Konağın geri kalanı olan bitenden habersiz akşam yemeği için hazırlık yapıyordu. Melek, İlyasın biricik kardeşiydi İlyas onu iki gözü gibi sakınırdı Mardinde onun kadar şanslı kız yoktu abisi okumasını sonuna kadar destekliyor hatta bazen onu motive bile ediyordu. Zişan İlyasın halasının kızıydı o da son yedi senesini bu konakta geçirmişti farkli sebeplerden dolayı. Mutfak bu iki kız ve diğer üç yardımcıyla hızlıca çalışıyordu.

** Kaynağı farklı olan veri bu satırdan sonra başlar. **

-- ==== Sys2Proof/Machine/Core.lean ====
section
/-! DEFINITION. The machine behind the host's interface. -/

def Sys2Proof.core : Host.Core :=
  { State := Sys2Proof.Machine.State, Fault := Sys2Proof.Machine.Fault,
    Refusal := Sys2Proof.Machine.Refusal, step := Sys2Proof.Machine.step,
    reset := Sys2Proof.Machine.State.reset }
end

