end Sys2Proof.Claims

open Sys2Proof.Claims

/-! ## Encoding -/

/-- Every command decodes from its own word: no operand bit is dropped or moved (R82, R83, R88). -/
def Obligations.DecodeOfEncode : Prop := ∀ i : Instr, decode (encode i) = .ok i

/-- A word that decodes is the one word of its command: every word has exactly one meaning (R87, D9). -/
def Obligations.EncodeOfDecode : Prop := ∀ (w : Word) (i : Instr), decode w = .ok i → encode i = w

/-- A word is the command X exactly when it has X's match under X's mask, at most one row matches a word, and a word that
matches no row is an error (R87). -/
def Obligations.DecodeIsTheMatchingRow : Prop :=
  (∀ (w : Word) (c : Command), (∃ i, decode w = .ok i ∧ i.row = c) ↔ w &&& rowMask c = rowMatch c)
    ∧ (∀ (w : Word) (c d : Command), w &&& rowMask c = rowMatch c → w &&& rowMask d = rowMatch d → c = d)
    ∧ (∀ w : Word, (∀ c : Command, w &&& rowMask c ≠ rowMatch c) → ∃ k, decode w = .error k)

/-- Which sub-cause an illegal word has, in the order of the checks (R88, R89), written with the numeric value of the word:
OP is w mod 16, COND is (w / 2^10) mod 8. -/
def Obligations.IllegalWordSubCause : Prop :=
  ∀ w : Word,
    (decode w = .error .reservedOp ↔ w.toNat % 16 = 0 ∨ 7 ≤ w.toNat % 16)
    ∧ (decode w = .error .reservedCond ↔ w.toNat % 16 = 6 ∧ 6 ≤ w.toNat / 2 ^ 10 % 8)
    ∧ (decode w = .error .mustBeZero ↔
        (w.toNat % 16 = 1 ∧ w.toNat / 2 ^ 27 ≠ 0)
        ∨ (2 ≤ w.toNat % 16 ∧ w.toNat % 16 ≤ 4 ∧ w.toNat / 2 ^ 10 ≠ 0)
        ∨ (w.toNat % 16 = 5 ∧ w.toNat / 2 ^ 8 ≠ 0)
        ∨ (w.toNat % 16 = 6 ∧ w.toNat / 2 ^ 10 % 8 ≤ 5 ∧ (w.toNat / 2 ^ 13 ≠ 0 ∨ w.toNat / 2 ^ 4 % 4 ≠ 0)))

/-- The worked encodings of R92, each decoded, and each given by the assembler. -/
def Obligations.WorkedEncodings : Prop :=
  decode 0x002C08C1 = .ok (.lde .e0 0x02 0x00B 3) ∧ (AsmLine.lde 0 0x02 0x00B 3).assemble = some 0x002C08C1
    ∧ decode 0x046D5E11 = .ok (.lde .e1 0x57 0x11B 8) ∧ (AsmLine.lde 1 0x57 0x11B 8).assemble = some 0x046D5E11
    ∧ decode 0x00000122 = .ok (.add .e2 .e0 .e1) ∧ (AsmLine.add 2 0 1).assemble = some 0x00000122
    ∧ decode 0x00000123 = .ok (.sub .e2 .e0 .e1) ∧ (AsmLine.sub 2 0 1).assemble = some 0x00000123
    ∧ decode 0x00000124 = .ok (.mul .e2 .e0 .e1) ∧ (AsmLine.mul 2 0 1).assemble = some 0x00000124
    ∧ decode 0x00000015 = .ok (.inv .e1 .e0) ∧ (AsmLine.inv 1 0).assemble = some 0x00000015
    ∧ decode 0x00000106 = .ok (.cmpEq .e0 .e1) ∧ (AsmLine.cmp .eq 0 1).assemble = some 0x00000106
    ∧ decode 0x00000506 = .ok (.cmpNe .e0 .e1) ∧ (AsmLine.cmp .ne 0 1).assemble = some 0x00000506
    ∧ decode 0x00000906 = .ok (.cmpLt .e0 .e1) ∧ (AsmLine.cmp .lt 0 1).assemble = some 0x00000906
    ∧ decode 0x00000D06 = .ok (.cmpGt .e0 .e1) ∧ (AsmLine.cmp .gt 0 1).assemble = some 0x00000D06
    ∧ decode 0x00001106 = .ok (.cmpLe .e0 .e1) ∧ (AsmLine.cmp .le 0 1).assemble = some 0x00001106
    ∧ decode 0x00001506 = .ok (.cmpGe .e0 .e1) ∧ (AsmLine.cmp .ge 0 1).assemble = some 0x00001506

/-- The assembler gives every well-formed line the word of R90's formulas and refuses every other line. -/
def Obligations.AssemblerFollowsFormulas : Prop :=
  ∀ a : AsmLine,
    (a.wellFormed = true → a.assemble = some (BitVec.ofNat 32 (lineFormula a)) ∧ lineFormula a < 2 ^ 32)
    ∧ (a.wellFormed = false → a.assemble = none)

/-! ## The sequencer -/

/-- A step runs the decoded command: when the sequencer has the turn and the pending word decodes to i, the step is exec of i
and the end of the commit, on the state in which the turn is taken up (R57). -/
def Obligations.StepRunsDecodedCommand : Prop :=
  ∀ (s : State) (w : Word) (i : Instr), s.nextTurn = .sequencer → s.pending = some w → decode w = .ok i →
    step s = retireNext (exec i s.popTurn)

/-- An illegal word in PENDING: the sequencer's step takes IllegalCommand with the sub-cause of the first failing check, the
word in ERRCMD, and no element register, CMPF or DROP written (R204, R207). -/
def Obligations.IllegalWordTakesError : Prop :=
  ∀ (s : State) (w : Word) (k : IllegalKind),
    s.nextTurn = .sequencer → s.pending = some w → decode w = .error k →
    ∃ t, step s = .next t ∧ t.status.err = true ∧ t.status.errcode = 3
      ∧ t.status.errsub = (match k with | .reservedOp => 1 | .reservedCond => 2 | .mustBeZero => 3)
      ∧ t.errcmd = w ∧ t.elems = s.elems ∧ t.status.cmpf = s.status.cmpf ∧ t.status.drop = s.status.drop
      ∧ t.pending = none ∧ t.status.busy = false ∧ t.returned = s.returned ∧ t.turns = s.turns.tail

Dila Zilanın ağrı kesicileriyle ve biraz uykuyla kendine gelmişti şimdi ne yapacağını düşünüyordu aklına tekrardan kaçmak geldi ama bu sefer saçmalık olurdu intihar etmeyi aklından bile geçirmiyordu.
"Zilan ben napıcam"
"Birşey yapmayacaksın kuzum her şey halloldu işte Welat yaklaşmaz daha sana"
"Sen öyle san kızlarını verdiler bi kere Welat bıraksa babasıyla kardeşleri bırakmaz bu işin yakasını napıcam ben"
Kapıdan içeri giren İlyasın sesiyle iki kadında irkildi.
"Benimle evleneceksin."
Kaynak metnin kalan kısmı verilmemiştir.